CLI Reference
Complete reference for the linkml-data-qc command-line interface.
Synopsis
linkml-data-qc [OPTIONS] DATA_PATH...
Description
Analyzes LinkML data files for compliance with recommended field requirements. Calculates what percentage of recommended: true slots are populated across your data.
Arguments
| Argument | Description |
|---|---|
DATA_PATH... |
One or more data files or directories to analyze. Required. |
Options
Required Options
| Option | Description |
|---|---|
-s, --schema PATH |
Path to the LinkML schema YAML file. |
-t, --target-class TEXT |
Name of the target class to validate against. |
Output Options
| Option | Default | Description |
|---|---|---|
-f, --format TEXT |
text |
Output format: json, csv, or text. |
-o, --output PATH |
stdout | Write output to file instead of stdout. |
--dashboard PATH |
- | Generate single dashboard PNG image. Requires viz extras. |
--dashboard-dir PATH |
- | Generate HTML dashboard site in directory (for GitHub Pages). |
Configuration Options
| Option | Description |
|---|---|
-c, --config PATH |
Path to QC configuration YAML file for weights and thresholds. |
--pattern TEXT |
Glob pattern for directory search.

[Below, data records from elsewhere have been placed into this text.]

-- ==== Sys2Proof/Tests/Slice0.lean ====
section
/-! SUPPORT. Tests: ill-formed terms, words of the spec's encodings, results the spec's own figures give, and for every obligation with
hypotheses a state and operands that meet them. -/

namespace Sys2Proof.Tests
open Sys2Proof Sys2Proof.Machine

set_option maxRecDepth 20000
set_option Elab.async false

/-! Small states. -/

/-- A device in a state at an instant, with register fields poked. -/
def mk (st : DevState) (ns : Nat) (l : List (Field × Nat) := []) : State :=
  { pending := [], clk := { osc := ns / 2, tor := ns * 2 ^ 48 }
    dev := l.foldl (fun d p => d.put p.1 p.2) { State.reset.dev with dst := st } }

/-- The same with its device changed. -/
def on (s : State) (f : Dev → Dev) : State := { s with dev := f s.dev }

/-- An ASAP request of mailbox 0 without a deadline. -/
def rq (target : Nat) (payload : List W64 := []) : Request :=
  { mbx := 0, seq := 1, asap := true, launch := 0, frac := 0, dl := 0, target := BitVec.ofNat 8 target, payload := payload }

/-- An address and value pair of an image. -/
def pr (f : Field) (v : Nat) : W64 := BitVec.ofNat 64 (f.addr * 2 ^ 32 + v)

/-! Requests that meet no common bar. -/

def served (s : State) (q : Request) (opc p : Nat) : Bool :=
  s.dev.dst.serves && (decide (s.dev.dst ≠ .mirror) || mirrorServes.contains opc) && !s.dev.notMirrored q opc && !tooLate q s.clk.ns p

theorem served_spec {s : State} {q : Request} {opc p : Nat} (h : served s q opc p = true) : Served s q opc p := by
  simp only [served, Bool.and_eq_true, Bool.or_eq_true, decide_eq_true_eq, Bool.not_eq_true'] at h
  obtain ⟨⟨⟨h1, h2⟩, h3⟩, h4⟩ := h
  exact ⟨h1, fun hm => h2.resolve_left fun hn => hn hm, h3, h4⟩

/-- The command accepts, or is done, or accepts alone, and the request meets no common bar. -/
def taken (f : CmdFn) (opc : Nat) (q : Request) (s : State) : Bool :=
  match f s.clk s.clk.ns q s.dev with
  | .accept p _ => served s q opc p
  | _ => false

def finished (f : CmdFn) (opc : Nat) (q : Request) (s : State) : Bool :=
  match f s.clk s.clk.ns q s.dev with
  | .done _ _ => served s q opc s.clk.ns
  | _ => false

def alone (f : CmdFn) (opc : Nat) (q : Request) (s : State) : Bool :=
  match f s.clk s.clk.ns q s.dev with
  | .acceptOnly p _ => served s q opc p
  | _ => false

def refuses (f : CmdFn) (q : Request) (s : State) : Option Nat :=
  match f s.clk s.clk.ns q s.dev with
  | .refuse c _ _ => some c
  | _ => none

theorem taken_spec {f : CmdFn} {opc : Nat} {q : Request} {s : State} (h : taken f opc q s = true) :
    ∃ p d, f s.clk s.clk.ns q s.dev = .accept p d ∧ Served s q opc p := by
  unfold taken at h
  split at h
  · exact ⟨_, _, by assumption, served_spec h⟩
  · cases h

theorem finished_spec {f : CmdFn} {opc : Nat} {q : Request} {s : State} (h : finished f opc q s = true) :
    ∃ r d, f s.clk s.clk.ns q s.dev = .done r d ∧ Served s q opc s.clk.ns := by
  unfold finished at h
  split at h
  · exact ⟨_, _, by assumption, served_spec h⟩
  · cases h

Default: *.yaml. |
Threshold Options
| Option | Description |
|---|---|
--min-compliance FLOAT |
Minimum global compliance percentage. Exit with code 1 if below. |
--fail-on-violations |
Exit with code 1 if any configured threshold violations occur. |
Other Options
| Option | Description |
|---|---|
--help |
Show help message and exit. |
Exit Codes
| Code | Meaning |
|---|---|
0 |
Success - all checks passed |
1 |
Failure - compliance below threshold or violations detected |
Examples
Basic Analysis
Analyze a single file with text output:
linkml-data-qc data/Asthma.yaml -s schema.yaml -t Disease
JSON Output
Get machine-readable JSON:
linkml-data-qc data/Asthma.yaml -s schema.yaml -t Disease -f json
Analyze Directory
Analyze all YAML files in a directory:
linkml-data-qc data/ -s schema.yaml -t Disease --pattern "*.yaml"
Multiple Files
Analyze specific files:
linkml-data-qc data/Asthma.yaml data/COPD.yaml -s schema.yaml -t Disease
CI/CD Integration
Fail if global compliance drops below 70%:
linkml-data-qc data/ -s schema.yaml -t Disease --min-compliance 70
Fail if any configured threshold is violated:
linkml-data-qc data/ -s schema.yaml -t Disease \
-c qc_config.yaml --fail-on-violations
Save Output to File
Write JSON report to file:
linkml-data-qc data/ -s schema.yaml -t Disease \
-f json -o compliance_report.json
Generate Visual Dashboard
Create a dashboard image (requires pip install linkml-data-qc[viz]):
linkml-data-qc data/Asthma.yaml -s schema.yaml -t Disease \
--dashboard qc_dashboard.png
Generate both report and dashboard:
linkml-data-qc data/ -s schema.yaml -t Disease \
-f json -o report.json --dashboard dashboard.png
Generate HTML Dashboard Site
Create a full HTML dashboard with multiple charts (for GitHub Pages):
linkml-data-qc data/Asthma.yaml -s schema.yaml -t Disease \
--dashboard-dir ./qc_dashboard/
This generates:
- index.html - Main dashboard page
- gauge.png - Compliance gauge chart
- slot_bars.png - Slot compliance bar chart
- path_heatmap.png - Path × Slot heatmap
- report.json - Raw report data
Deploy to GitHub Pages:
# In your CI/CD pipeline
linkml-data-qc data/ -s schema.yaml -t Disease \
-c qc_config.yaml \
--dashboard-dir ./gh-pages/qc/
# Then push gh-pages/ to your GitHub Pages branch
CSV for Spreadsheet Analysis
Export detailed results as CSV:
linkml-data-qc data/ -s schema.yaml -t Disease -f csv -o results.csv
Configuration File Format
The optional configuration file allows you to set weights and minimum thresholds:
# qc_config.yaml
default_weight: 1.0
default_min_compliance: null
# Per-slot configuration
slots:
term:
weight: 2.0 # Terms are twice as important
min_compliance: 80.0 # Require at least 80%
description:
weight: 0.5 # Descriptions are nice-to-have
evidence:
weight: 1.5
# Per-path overrides (highest precedence)
paths:
"phenotypes[].phenotype_term.term":
weight: 3.0
min_compliance: 95.0
Configuration Precedence
- Path-specific config - Highest priority, exact path match
- Slot-specific config - Applies to all occurrences of a slot
- Default values - Fallback when no specific config
Output Formats
Text Format (default)
Human-readable hierarchical output:
Compliance Report: data/Asthma.yaml
Target Class: Disease
Global Compliance: 65.3% (125/191)
Weighted Compliance: 71.2%
Summary by Slot:
description: 78.4%
term: 72.1%
Aggregated Scores by List Path:
pathophysiology[].description: 100.0% (5/5)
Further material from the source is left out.